If you are breastfeeding or planning to breastfeed, the spread of coronavirus disease 2019 (COVID-19) has probably stirred up all kinds of emotions. Maybe you are asking yourself questions such as:
- Should I stop breastfeeding if I'm exposed to coronavirus?
- If I get symptoms of COVID-19, will breastfeeding put my baby at risk?
- Where can I get up-to-date information about breastfeeding safety during the pandemic?
Experts are still learning about the virus that causes COVID-19, and new information is being shared every day. The Centers for Disease Control and Prevention (CDC) is a trusted source for the most up-to-date guidance about COVID-19. Dawn Schindler, RN, BSN, IBCLC, a lactation consultant at the Children's Health℠ Level IV Neonatal Intensive Care Unit (NICU), explains the CDC recommendations for breastfeeding and coronavirus and ways you can help protect yourself and your baby.
Can COVID-19 spread through breast milk?
In limited research studies, COVID-19 has not been detected in breast milk, but no one is sure whether mothers with COVID-19 can spread the virus through breast milk. Scientists around the world are studying how the coronavirus is transmitted. They believe the virus spreads mainly from person to person, primarily through respiratory droplets produced when an infected person coughs, sneezes or talks.
Should I continue to breastfeed during the COVID-19 pandemic?
Breast milk contains antibodies that can help protect babies from many illnesses and is the best source of nutrition for most infants. But the decision to begin or continue breastfeeding is personal for each mom and family.
"If mom is exposed to the coronavirus or develops COVID-19 symptoms, she should talk with her health care provider about making a plan for how to feed her baby safely," Schindler advises.
How can I protect my baby from COVID-19 while breastfeeding?
Everyone, including moms, should take steps to help protect themselves from COVID-19 such as practicing proper hand hygiene, practicing social distancing and cleaning and disinfecting frequently touched surfaces daily.
If you are concerned you have been exposed to COVID-19 or are showing COVID-19 symptoms and choose to directly breastfeed, take the following precautions to help keep your baby safe:
- Wash your hands before touching your baby
- Wear a facemask, if possible, while feeding at the breast
"Taking these precautions can protect baby from respiratory droplets that a mother may produce while breastfeeding," explains Schindler.
Should I pump instead of breastfeeding the baby directly?

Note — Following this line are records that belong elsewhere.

/-- A beat where a command word is due, which R262 tells the environment not to present: the stream is misread from there on and the block
goes on. What it is misread as, a word `w` and `items` after it, are free values (log 11), of which nothing is said; `w` then counts as any
word of the port: illegal, a command, or a command whose beats are awaited. And so no step stops, whatever the ports present. -/
def Obligations.StrayBeatMisread : Prop :=
  (∀ (s t : State) (p : Port) (b : Byte) (rest : List PortItem), s.selectPort = some (p, t) → s.pend.get p = .beat b :: rest →
    ∃ (w : CmdWord) (items : List PortItem), let u := { t with draws := t.draws + 1 }
      (acceptsCode p (w.extractLsb' 40 8) = false → step s = .next ({ u with
        pend := s.pend.set p items, active := p
        events := s.events ++ [Event.illegalCmd (w.extractLsb' 40 8)] }.respond .illegal 0 [])) ∧
      (∀ (i : Instr) (items' : List PortItem), decode (.word w :: items) = .ok (i, items') → i.op.accepts p = true →
        step s = exec i { u with pend := s.pend.set p items', active := p }) ∧
      (acceptsCode p (w.extractLsb' 40 8) = true → (∀ x, decode (.word w :: items) ≠ .ok x) →
        step s = .next { u with pend := s.pend.set p (.word w :: items) })) ∧
  ∀ s : State, s.Inv → ∃ t, step s = .next t

/-- R71: while `lock = 1` no command of port A or R executes and what they present stays as it is; port M is never held; only
`SYS.UNLOCK` and `SYS.STOP` lift the hold, and a held command is eligible as soon as it is lifted. -/
def Obligations.GuardHoldsPorts : Prop :=
  (∀ (s t : State) (p : Port), s.Inv → s.lock = true → p ≠ .m → step s = .next t →
    t.pend.get p = s.pend.get p ∧ t.resp.get p = s.resp.get p) ∧
  (∀ (s : State) (p : Port), s.lock = true → p ≠ .m → s.ready p = false) ∧
  (∀ (s : State) (l : Bool), { s with lock := l }.ready .m = s.ready .m) ∧
  (∀ (i : Instr) (s t : State), s.Inv → s.lock = true → exec i s = .next t → t.lock = false → i = .sysUnlock ∨ i = .sysStop) ∧
  ∀ (s : State) (p : Port) (i : Instr) (rest : List PortItem), i.wf → s.pend.get p = encode i ++ rest → i.op.accepts p = true →
    s.lock = false → s.ready p = true

/-- Commands of one port execute in the order the port presents them (R70): a step takes at most one command, from the head of one port,
and answers there once; the other ports' items and responses stay. Where that port presented a beat for a word, what it presents is misread
(R262, log 11): of it nothing is said, but it answers at most once and the other ports are as little touched. -/
def Obligations.PortOrderKept : Prop :=
  ∀ s t : State, s.Inv → step s = .next t →
    t = s ∨ ∃ p : Port, s.ready p = true ∧ (∀ q, q ≠ p → t.pend.get q = s.pend.get q ∧ t.resp.get q = s.resp.get q) ∧
      ((∃ (w : CmdWord) (d : List Byte) (x : Response), s.pend.get p = .word w :: (d.map .beat ++ t.pend.get p) ∧
          t.resp.get p = s.resp.get p ++ [x]) ∨
        (∃ (b : Byte) (rest : List PortItem), s.pend.get p = .beat b :: rest) ∧
          ∃ xs : List Response, t.resp.get p = s.resp.get p ++ xs ∧ xs.length ≤ 1)

/-- Every step keeps the invariant: the legal configuration, the ring buffer's congruence (R27) and range, the parser's positions (R31), the
drain's bound (R37), the watchdog's ranges and budgets (R39, R41, R185), the direction on a full-duplex line (R44), and the canonical
form of the three arrays. -/
def Obligations.StepKeepsInvariant : Prop := ∀ s t : State, s.Inv → step s = .next t → t.Inv

/-- R220: no command raises a trap; every command completes with one response on the port it came from. -/
def Obligations.EveryCommandCompletes : Prop :=
  ∀ (i : Instr) (s : State), s.Inv → ∃ (t : State) (x : Response), exec i s = .next t ∧
    t.resp.get s.active = s.resp.get s.active ++ [x] ∧ ∀ p, p ≠ s.active → t.resp.get p = s.resp.get p

/-- R86: one response; data only from `FIFO.POP_BYTES`; `REFUSED` only from `WDT.SET_INTERVAL`, `ILLEGAL` from no command that executes;
the value zero unless the command's rule says otherwise; the numeric codes; and no response from a port that is held. -/
def Obligations.OneResponsePerCommand : Prop :=
  (∀ (i : Instr) (s t : State), s.Inv → exec i s = .next t →
    ∃ (st : Status) (v : Word32) (d : List Byte), t.resp = s.resp.set s.active (s.resp.get s.active ++ [⟨st, v, d⟩]) ∧
      (d ≠ [] → i.op = .fifoPopBytes) ∧ st ≠ .illegal ∧ (st = .refused → i.op = .wdtSetInterval) ∧
      (givesValue i.op = false → v = 0)) ∧
  (Status.code .ok = 0 ∧ Status.code .illegal = 1 ∧ Status.code .refused = 2) ∧
  ∀ (s t : State) (p : Port), s.Inv → s.lock = true → p ≠ .m → step s = .next t → t.resp.get p = s.resp.get p

/-- R221: a command appends its events to the sequence and never reads the sequence back: with another history it does the same. -/
def Obligations.HistoryOnlyAppended : Prop :=
  ∀ (i : Instr) (s t : State), s.Inv → exec i s = .next t →
    ∃ es : List Event, t.events = s.events ++ es ∧
      ∀ before : List Event, exec i { s with events := before } = .next { t with events := before ++ es }

/-- R222: which command emits which event, and the numeric codes; an illegal command's event comes from no command that executes. -/
def Obligations.EventTable : Prop :=
  (∀ (i : Instr) (s t : State), s.Inv → exec i s = .next t → ∀ e ∈ t.events.drop s.events.length, i.op ∈ emitters e) ∧
  (∀ (f : List Byte) (b c : Byte) (v : Word32),
    [Event.connected, .disconnected, .frame f, .rxDiscard, .txByte b, .txFlush, .lineTx, .lineRx, .baudSet v, .txDrop,
      .fifoFraming, .illegalCmd c].map Event.code = [0x01, 0x02, 0x03, 0x04, 0x05, 0x06, 0x07, 0x08, 0x09, 0x0A, 0x0B, 0x0C])

/-- `EV_CONNECTED` and `EV_DISCONNECTED` alternate, starting with `EV_CONNECTED`, and the last of them is the state of the flag (R224):
kept by every step, so it holds in every run from a reset. -/
def Obligations.ConnectionEdgesAlternate : Prop := ∀ s t : State, s.Inv → step s = .next t → s.edgesOk → t.edgesOk

/-- R72: what the commands of ports A and R can write. -/
def Obligations.ContextRights : Prop :=
  (∀ (i : Instr) (s t : State), i.op.accepts .a = true → exec i s = .next t →
    t = { s with ring := t.ring, events := t.events, resp := t.resp } ∧ (t.events = s.events ∨ t.events = s.events ++ [Event.txDrop])) ∧
  ∀ (i : Instr) (s t : State), i.op.accepts .r = true → exec i s = .next t →
    t = { s with parser := t.parser, link := t.link, events := t.events, resp := t.resp }

/-- Each register and array is written only by the commands whose rules write it (R23 to R45). The clauses on `cfg`, `pend`, `active` and
`draws` are about the model's own fields and so are the model's choice (log 5, log 1, log 8; the draws of `FIFO.POP_BYTES` log 3). -/
def Obligations.WritersOfRegisters : Prop :=
  ∀ (i : Instr) (s t : State), s.Inv → exec i s = .next t →
    t.cfg = s.cfg ∧ t.pend = s.pend ∧ t.active = s.active ∧
    (i.op ∉ [.sysLock, .sysUnlock, .sysStop] → t.lock = s.lock) ∧
    (i.op ∉ [.rxByte, .wdtTick] → t.link.connected = s.link.connected) ∧
    (i.op ∉ [.rxByte, .wdtTick, .sysStop] → t.link = s.link) ∧
    (i.op ≠ .wdtTick → t.wdt.baudIdx = s.wdt.baudIdx ∧ t.wdt.last = s.wdt.last) ∧
    (i.op ≠ .wdtSetInterval → t.wdt.rcInterval = s.wdt.rcInterval) ∧
    (i.op ∉ [.wdtTick, .wdtSetInterval] → t.wdt = s.wdt) ∧
    (i.op ∉ [.txDrain, .duplexTx, .duplexRx, .wdtTick] → t.lineDir = s.lineDir) ∧
    (i.op ≠ .txDrain → t.drain.buf = s.drain.buf) ∧
    (i.op ∉ [.txDrain, .sysStop] → t.drain = s.drain) ∧
    (i.op ≠ .rxByte → t.parser.buf = s.parser.buf) ∧
    (i.op ∉ [.rxByte, .sysStop] → t.parser = s.parser) ∧
    (i.op ∉ [.fifoPush, .fifoPushBytes, .txSendSimple, .txSendExt, .txSendRaw] → t.ring.mem = s.ring.mem) ∧
    (i.op ∉ [.fifoPush, .fifoPushBytes, .txSendSimple, .txSendExt, .txSendRaw, .fifoPop, .fifoPopBytes, .fifoFlush, .fifoEnsure,
      .txDrain, .wdtTick, .sysStop] → t.ring = s.ring) ∧
    (i.op ≠ .fifoPopBytes → t.draws = s.draws)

Expressing (pumping) breast milk is a good alternative to direct breastfeeding when mom isn't feeling well. Schindler says that moms who are sick can choose to express breast milk and have someone who is healthy feed her infant. Moms who are expressing breast milk should:
- Use a dedicated breast pump rather than a shared one (if available, opt for an electric breast pump)
- Wash hands before touching any pump or bottle parts and before expressing breast milk
- Follow the CDC's recommendations for proper pump cleaning
If you are pumping, make sure you and your family are also following recommendations to safely store breast milk to keep your baby healthy. You may find that pumping or being sick can affect your milk supply. See tips for increasing your breast milk supply when pumping.
How else can moms take care of themselves during the COVID-19 outbreak?
This can be a challenging time for all people, especially for pregnant women and women who just had a baby. "This is probably not the experience they had anticipated," Schindler says. "Maybe they didn't get to have a baby shower, or their birth experience wasn't what they hoped it would be or grandparents haven't been able to see the baby in person yet."
Stress and anxiety can affect many areas of a mother's life, including her breast milk supply. Self-care for moms is an important part of caring for baby. Schindler recommends that women:
- Eat a nutritious diet
- Get some fresh air with their baby, whether by walking or just sitting outside (while maintaining social distance from others)
- Get the rest they need, including napping when the baby naps
- Maintain daily routines as much as possible
- Stay hydrated
- Connect with friends and family virtually for support
"Most importantly, I encourage moms to enjoy this unexpected time at home as they bond with their baby," Schindler says.
What if a mom needs support from a health care provider?
Though this time can feel isolating, mothers should never feel alone as they learn to care for their baby. Many medical practices are offering virtual appointments and office hours for necessary care.
"Women should reach out to their pediatrician, OB-GYN, nurse midwife or private lactation consultants if they have questions about infant care, breastfeeding or need resources to obtain a breast pump for home," Schindler says. "Speaking with the lactation consultants at your birth hospital is a good place to start."
Through our highly trained lactation consultants and Pediatric Milk Lab, Children's Health is dedicated to supporting breastfeeding moms in caring for their children.